**Work instruction:**
Nothing outside the stretch is wanted. Repeat exactly the lines of the listing below from the one that contains "t.flags.resultValid = u.flags.resultValid" through the one that contains "s.takeSample.pin = s.pin := rfl", both ends included.

::: Study material

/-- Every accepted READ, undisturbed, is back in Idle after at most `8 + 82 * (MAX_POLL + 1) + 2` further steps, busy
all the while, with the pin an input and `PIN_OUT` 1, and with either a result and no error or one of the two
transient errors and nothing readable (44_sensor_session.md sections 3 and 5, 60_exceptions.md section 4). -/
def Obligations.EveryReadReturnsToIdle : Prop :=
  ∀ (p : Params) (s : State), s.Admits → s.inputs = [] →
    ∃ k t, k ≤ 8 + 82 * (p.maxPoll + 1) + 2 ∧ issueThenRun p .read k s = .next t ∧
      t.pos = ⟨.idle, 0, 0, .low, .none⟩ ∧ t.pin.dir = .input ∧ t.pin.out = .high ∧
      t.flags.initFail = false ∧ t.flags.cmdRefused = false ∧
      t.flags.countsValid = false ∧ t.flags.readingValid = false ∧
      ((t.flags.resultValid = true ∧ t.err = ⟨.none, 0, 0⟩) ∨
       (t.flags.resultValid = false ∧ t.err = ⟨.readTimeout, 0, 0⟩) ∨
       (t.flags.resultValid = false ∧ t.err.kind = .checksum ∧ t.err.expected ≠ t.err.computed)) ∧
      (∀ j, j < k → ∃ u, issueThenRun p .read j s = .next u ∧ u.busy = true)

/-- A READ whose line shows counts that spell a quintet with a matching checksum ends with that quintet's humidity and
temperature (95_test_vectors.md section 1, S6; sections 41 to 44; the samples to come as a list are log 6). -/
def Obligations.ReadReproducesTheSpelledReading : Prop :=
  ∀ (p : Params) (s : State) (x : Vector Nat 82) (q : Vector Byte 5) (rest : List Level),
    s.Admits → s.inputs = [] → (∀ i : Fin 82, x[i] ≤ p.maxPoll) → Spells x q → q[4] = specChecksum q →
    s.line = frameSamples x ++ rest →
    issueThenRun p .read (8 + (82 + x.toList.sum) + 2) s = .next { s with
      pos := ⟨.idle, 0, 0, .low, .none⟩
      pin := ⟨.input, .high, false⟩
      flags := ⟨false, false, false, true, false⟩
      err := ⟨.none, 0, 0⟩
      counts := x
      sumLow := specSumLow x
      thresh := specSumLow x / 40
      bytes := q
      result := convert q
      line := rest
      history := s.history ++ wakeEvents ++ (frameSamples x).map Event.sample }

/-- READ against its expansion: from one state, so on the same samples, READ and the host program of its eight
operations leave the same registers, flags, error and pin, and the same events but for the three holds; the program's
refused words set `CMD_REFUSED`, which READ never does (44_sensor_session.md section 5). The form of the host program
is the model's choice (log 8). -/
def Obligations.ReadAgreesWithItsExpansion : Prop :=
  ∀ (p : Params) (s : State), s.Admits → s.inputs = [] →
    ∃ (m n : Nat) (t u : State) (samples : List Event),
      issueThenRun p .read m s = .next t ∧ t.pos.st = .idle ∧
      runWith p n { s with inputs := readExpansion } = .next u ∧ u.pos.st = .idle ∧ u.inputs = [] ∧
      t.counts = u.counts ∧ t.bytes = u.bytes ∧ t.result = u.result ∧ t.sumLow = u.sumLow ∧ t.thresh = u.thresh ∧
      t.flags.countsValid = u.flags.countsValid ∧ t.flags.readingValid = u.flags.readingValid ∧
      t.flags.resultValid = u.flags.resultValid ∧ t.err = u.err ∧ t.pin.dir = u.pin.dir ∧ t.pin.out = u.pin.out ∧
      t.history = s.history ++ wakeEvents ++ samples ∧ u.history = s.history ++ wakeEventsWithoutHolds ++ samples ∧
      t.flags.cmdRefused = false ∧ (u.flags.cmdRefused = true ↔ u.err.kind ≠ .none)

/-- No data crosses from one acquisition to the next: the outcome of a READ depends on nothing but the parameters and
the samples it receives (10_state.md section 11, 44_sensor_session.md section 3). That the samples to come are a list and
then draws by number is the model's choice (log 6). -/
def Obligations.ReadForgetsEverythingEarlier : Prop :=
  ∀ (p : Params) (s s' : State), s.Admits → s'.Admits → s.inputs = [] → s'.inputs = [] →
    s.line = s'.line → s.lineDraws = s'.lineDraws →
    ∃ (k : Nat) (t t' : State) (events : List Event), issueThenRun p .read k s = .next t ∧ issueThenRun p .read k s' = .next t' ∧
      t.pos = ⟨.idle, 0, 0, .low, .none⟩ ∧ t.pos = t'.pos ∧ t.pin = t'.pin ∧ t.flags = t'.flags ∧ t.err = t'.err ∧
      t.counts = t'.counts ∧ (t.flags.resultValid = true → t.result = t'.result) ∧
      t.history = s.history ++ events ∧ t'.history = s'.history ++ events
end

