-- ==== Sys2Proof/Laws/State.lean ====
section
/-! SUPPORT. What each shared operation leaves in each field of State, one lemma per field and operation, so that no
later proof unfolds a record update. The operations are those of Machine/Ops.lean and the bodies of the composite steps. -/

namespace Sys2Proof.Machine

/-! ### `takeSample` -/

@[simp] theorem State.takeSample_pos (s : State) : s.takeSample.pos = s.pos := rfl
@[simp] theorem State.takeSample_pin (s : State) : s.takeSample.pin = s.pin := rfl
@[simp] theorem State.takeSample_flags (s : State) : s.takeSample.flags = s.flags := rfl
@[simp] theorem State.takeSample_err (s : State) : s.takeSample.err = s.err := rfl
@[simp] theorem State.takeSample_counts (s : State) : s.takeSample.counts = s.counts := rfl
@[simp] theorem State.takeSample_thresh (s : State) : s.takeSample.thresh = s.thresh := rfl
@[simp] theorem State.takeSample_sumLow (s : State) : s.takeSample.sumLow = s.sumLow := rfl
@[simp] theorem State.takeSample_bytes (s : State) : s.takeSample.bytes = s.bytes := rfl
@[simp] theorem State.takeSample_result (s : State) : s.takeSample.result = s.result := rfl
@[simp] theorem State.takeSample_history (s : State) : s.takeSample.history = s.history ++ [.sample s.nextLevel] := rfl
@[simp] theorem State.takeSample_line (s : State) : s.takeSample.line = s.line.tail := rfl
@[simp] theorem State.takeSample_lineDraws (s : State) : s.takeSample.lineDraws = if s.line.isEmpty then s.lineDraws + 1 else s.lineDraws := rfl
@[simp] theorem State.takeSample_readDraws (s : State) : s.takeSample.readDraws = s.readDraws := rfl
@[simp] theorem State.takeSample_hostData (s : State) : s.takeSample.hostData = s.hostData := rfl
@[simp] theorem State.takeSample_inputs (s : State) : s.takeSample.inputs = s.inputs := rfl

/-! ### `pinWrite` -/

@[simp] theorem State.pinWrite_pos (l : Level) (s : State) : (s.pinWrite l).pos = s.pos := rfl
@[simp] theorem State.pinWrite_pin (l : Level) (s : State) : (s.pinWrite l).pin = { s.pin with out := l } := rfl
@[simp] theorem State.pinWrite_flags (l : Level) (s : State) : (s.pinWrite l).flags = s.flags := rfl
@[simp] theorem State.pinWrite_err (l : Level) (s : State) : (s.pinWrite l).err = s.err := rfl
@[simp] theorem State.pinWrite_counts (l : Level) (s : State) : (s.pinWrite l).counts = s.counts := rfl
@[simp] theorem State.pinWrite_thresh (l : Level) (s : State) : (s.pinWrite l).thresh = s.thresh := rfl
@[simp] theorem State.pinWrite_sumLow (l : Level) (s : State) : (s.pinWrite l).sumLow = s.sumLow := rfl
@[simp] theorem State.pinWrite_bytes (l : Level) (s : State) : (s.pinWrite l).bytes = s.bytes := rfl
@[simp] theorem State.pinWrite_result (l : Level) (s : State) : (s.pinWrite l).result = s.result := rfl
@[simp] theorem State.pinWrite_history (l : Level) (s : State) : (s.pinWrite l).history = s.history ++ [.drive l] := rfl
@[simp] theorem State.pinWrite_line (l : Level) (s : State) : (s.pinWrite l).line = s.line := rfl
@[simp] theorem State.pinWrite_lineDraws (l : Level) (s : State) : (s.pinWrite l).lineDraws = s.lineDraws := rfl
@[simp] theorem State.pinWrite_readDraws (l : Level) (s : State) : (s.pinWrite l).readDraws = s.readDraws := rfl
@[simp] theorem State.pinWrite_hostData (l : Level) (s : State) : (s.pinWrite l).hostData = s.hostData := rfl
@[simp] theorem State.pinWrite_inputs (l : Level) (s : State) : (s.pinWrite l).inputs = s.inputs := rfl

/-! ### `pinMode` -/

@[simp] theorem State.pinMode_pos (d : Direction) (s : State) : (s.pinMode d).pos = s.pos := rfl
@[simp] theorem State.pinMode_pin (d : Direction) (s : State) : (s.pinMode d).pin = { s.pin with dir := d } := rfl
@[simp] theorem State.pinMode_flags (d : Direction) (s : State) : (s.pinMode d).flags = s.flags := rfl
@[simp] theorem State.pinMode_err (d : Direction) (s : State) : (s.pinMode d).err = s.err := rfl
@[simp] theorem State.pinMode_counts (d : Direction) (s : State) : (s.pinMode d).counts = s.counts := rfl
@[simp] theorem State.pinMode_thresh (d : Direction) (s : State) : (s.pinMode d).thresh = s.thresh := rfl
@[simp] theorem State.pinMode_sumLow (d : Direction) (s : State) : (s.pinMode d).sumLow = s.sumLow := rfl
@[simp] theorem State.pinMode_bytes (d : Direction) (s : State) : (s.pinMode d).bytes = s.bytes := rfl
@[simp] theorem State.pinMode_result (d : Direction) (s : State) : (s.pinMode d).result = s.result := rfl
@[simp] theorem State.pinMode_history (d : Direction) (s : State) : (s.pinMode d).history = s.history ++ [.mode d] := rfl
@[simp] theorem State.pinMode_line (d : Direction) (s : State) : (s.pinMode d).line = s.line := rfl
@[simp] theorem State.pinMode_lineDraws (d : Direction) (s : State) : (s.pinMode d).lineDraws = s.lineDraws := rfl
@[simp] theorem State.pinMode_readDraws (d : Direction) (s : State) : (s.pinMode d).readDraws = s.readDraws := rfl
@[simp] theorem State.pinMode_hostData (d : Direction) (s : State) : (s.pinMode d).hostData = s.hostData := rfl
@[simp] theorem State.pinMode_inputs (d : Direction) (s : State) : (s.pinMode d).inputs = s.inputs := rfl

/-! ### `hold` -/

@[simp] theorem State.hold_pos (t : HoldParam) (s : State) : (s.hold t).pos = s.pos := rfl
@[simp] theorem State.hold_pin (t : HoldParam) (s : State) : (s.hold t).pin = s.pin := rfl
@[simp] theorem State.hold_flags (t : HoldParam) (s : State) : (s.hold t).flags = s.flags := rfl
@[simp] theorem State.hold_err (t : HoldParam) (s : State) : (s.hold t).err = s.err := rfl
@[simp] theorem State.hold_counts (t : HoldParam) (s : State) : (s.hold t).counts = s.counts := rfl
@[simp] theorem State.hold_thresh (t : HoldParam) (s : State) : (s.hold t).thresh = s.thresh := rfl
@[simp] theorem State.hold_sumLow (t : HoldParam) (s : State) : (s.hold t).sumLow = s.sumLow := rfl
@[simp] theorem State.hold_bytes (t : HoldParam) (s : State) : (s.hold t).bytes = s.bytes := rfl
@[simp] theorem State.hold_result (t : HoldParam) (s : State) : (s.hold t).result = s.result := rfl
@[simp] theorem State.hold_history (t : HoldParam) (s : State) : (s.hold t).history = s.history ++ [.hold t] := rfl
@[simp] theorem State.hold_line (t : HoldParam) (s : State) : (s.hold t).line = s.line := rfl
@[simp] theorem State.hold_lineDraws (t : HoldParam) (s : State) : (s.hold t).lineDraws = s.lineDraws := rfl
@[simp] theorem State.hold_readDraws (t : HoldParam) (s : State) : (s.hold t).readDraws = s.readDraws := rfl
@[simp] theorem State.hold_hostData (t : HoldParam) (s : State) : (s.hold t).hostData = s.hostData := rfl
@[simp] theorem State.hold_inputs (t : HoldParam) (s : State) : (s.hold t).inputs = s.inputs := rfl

::::::

**Output:**
      t.flags.resultValid = u.flags.resultValid ∧ t.err = u.err ∧ t.pin.dir = u.pin.dir ∧ t.pin.out = u.pin.out ∧
      t.history = s.history ++ wakeEvents ++ samples ∧ u.history = s.history ++ wakeEventsWithoutHolds ++ samples ∧
      t.flags.cmdRefused = false ∧ (u.flags.cmdRefused = true ↔ u.err.kind ≠ .none)

/-- No data crosses from one acquisition to the next: the outcome of a READ depends on nothing but the parameters and
the samples it receives (10_state.md section 11, 44_sensor_session.md section 3). That the samples to come are a list and
then draws by number is the model's choice (log 6). -/
def Obligations.ReadForgetsEverythingEarlier : Prop :=
  ∀ (p : Params) (s s' : State), s.Admits → s'.Admits → s.inputs = [] → s'.inputs = [] →
    s.line = s'.line → s.lineDraws = s'.lineDraws →
    ∃ (k : Nat) (t t' : State) (events : List Event), issueThenRun p .read k s = .next t ∧ issueThenRun p .read k s' = .next t' ∧
      t.pos = ⟨.idle, 0, 0, .low, .none⟩ ∧ t.pos = t'.pos ∧ t.pin = t'.pin ∧ t.flags = t'.flags ∧ t.err = t'.err ∧
      t.counts = t'.counts ∧ (t.flags.resultValid = true → t.result = t'.result) ∧
      t.history = s.history ++ events ∧ t'.history = s'.history ++ events
end

-- ==== Sys2Proof/Laws/State.lean ====
section
/-! SUPPORT. What each shared operation leaves in each field of State, one lemma per field and operation, so that no
later proof unfolds a record update. The operations are those of Machine/Ops.lean and the bodies of the composite steps. -/

namespace Sys2Proof.Machine

/-! ### `takeSample` -/

@[simp] theorem State.takeSample_pos (s : State) : s.takeSample.pos = s.pos := rfl
@[simp] theorem State.takeSample_pin (s : State) : s.takeSample.pin = s.pin := rfl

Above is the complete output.